American not-for-profit executive

Kathryn Wylde (born June 22, 1946) is an American executive and the former president and CEO of the non-profit organization Partnership for New York since 2011.

In a late 2020 interview, she described herself as "the lone defender of the billionaires at this point". Pro Publica reported in 2018 that Wylde’s salary exceeded $1.1 million, which would make her among the highest paid non-profit executives in the State of New York.

== Biography ==
Wylde was born on June 22, 1946, in Madison, Wisconsin. She earned her bachelor's from St. Olaf College in 1968. Prior to becoming the leader of the Partnership, Wylde was the founding CEO of both the Partnership's housing and investment fund affiliates. She serves on a number of boards and advisory groups, such as the New York City Economic Development Corporation, the Fund for Public Schools, the conservative Manhattan Institute, Sponsors for Educational Opportunity, and the Governor's NYC Regional Economic Development Council. Wylde has also served as director of the Federal Reserve Bank of New York. In 2018, City and State magazine considered her to be the third most important person in New York City and State, after Michael Bloomberg and Stephen M. Ross. Crains New York Business listed her among the 50 most powerful women in New York City in 2017. Her Sunday routine was profiled in 2011 by The New York Times.

In 2025, New York Mayor-elect Zohran Mamdani nominated Wylde to his transition committee "Committee on Economic Development & Workforce Development".

== Views ==
The New York Times reported that Wylde was among a number of prominent New Yorkers (and one of the primary movers) authoring a follow-up letter to Amazon, asking it to reconsider its decision to not build Amazon HQ2 in New York City.

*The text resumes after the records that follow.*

-- ==== Sys2Proof/Machine/Dma.lean ====
section
/-! DEFINITION. The six DMA operations (43_dma.md R164 to R169) and the flag pipeline every one but the reset performs (R163). -/

namespace Sys2Proof.Machine

/-- The flag pipeline (43_dma.md R163): at every edge without reset, whatever the operation. -/
def flagPipeline (d : DmaRegs) : DmaRegs := { d with readWait := dmaIssueCond d, readReq := d.readWait }

/-- DMA.RESET on the registers (43_dma.md R164). -/
def dmaReset (_ : DmaRegs) : DmaRegs := dmaResetRegs

/-- DMA.IDLE on the registers (43_dma.md R165). -/
def dmaIdle (d : DmaRegs) : DmaRegs := flagPipeline d

/-- DMA.ACCEPT on the registers (43_dma.md R166), with the parameters on its ports. -/
def dmaAccept (base : Nat) (num : U32) (d : DmaRegs) : DmaRegs :=
  { flagPipeline d with
    baseAddr := base
    numSamples := num
    currentAddr := base
    sampleCounter := 0#32
    active := true
    busy := true }

/-- DMA.ISSUE on the registers (43_dma.md R167); the next address wraps modulo `2^AW` (R175). -/
def dmaIssue (p : Params) (d : DmaRegs) : DmaRegs :=
  { flagPipeline d with
    memAddr := d.currentAddr
    currentAddr := wrapAddr p (d.currentAddr + 1)
    sampleCounter := d.sampleCounter + 1#32 }

/-- DMA.LOOPEND on the registers (43_dma.md R168). -/
def dmaLoopend (d : DmaRegs) : DmaRegs := { flagPipeline d with active := false }

/-- DMA.DONE on the registers (43_dma.md R169). -/
def dmaDone (d : DmaRegs) : DmaRegs := { flagPipeline d with busy := false }

/-- DMA.RESET (43_dma.md R164). -/
def execDmaReset (c : Nat) (s : State) : Result := onDma c s dmaReset

/-- DMA.IDLE (43_dma.md R165). -/
def execDmaIdle (c : Nat) (s : State) : Result := onDma c s dmaIdle

/-- DMA.ACCEPT (43_dma.md R166). -/
def execDmaAccept (c : Nat) (s : State) : Result := onDma c s (dmaAccept (baseAddrIn s c) (numSamplesIn s c))

/-- DMA.ISSUE (43_dma.md R167). -/
def execDmaIssue (c : Nat) (s : State) : Result := onDma c s (dmaIssue s.cfg)

/-- DMA.LOOPEND (43_dma.md R168). -/
def execDmaLoopend (c : Nat) (s : State) : Result := onDma c s dmaLoopend

/-- DMA.DONE (43_dma.md R169). -/
def execDmaDone (c : Nat) (s : State) : Result := onDma c s dmaDone

end Sys2Proof.Machine
end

Her group also paid for a follow-up ad in the Times, writing that she felt “that the handling of the Amazon HQ2 situation had tarnished NYC's reputation as a place to do business”.

In reference to New York City's proposed ‘Pied-à-Terre’ Tax on Multimillion-Dollar Second Homes, Wylde has indicated that she does not think the proposed tax will be well received by the business community, suggesting that such a tax — combined with the recent tax code change that capped the amount of local income taxes that can be deducted on federal income taxes — might push the wealthy to reconsider living in NYC. In response to Mayor Bill de Blasio’s announcement of a new paid vacation day requirement, Wylde commented: “The New York business community got no heads-up on this ‘national first’ announcement, so apparently we are not the audience being addressed, although local entrepreneurs will certainly be the victims.”

In March 2021, the Partnership wrote to then-Governor of New York Andrew Cuomo against taxing the wealthy, writing that "ultimately, these new taxes may trigger a major loss of economic activity and revenues as companies are pressured to relocate operations".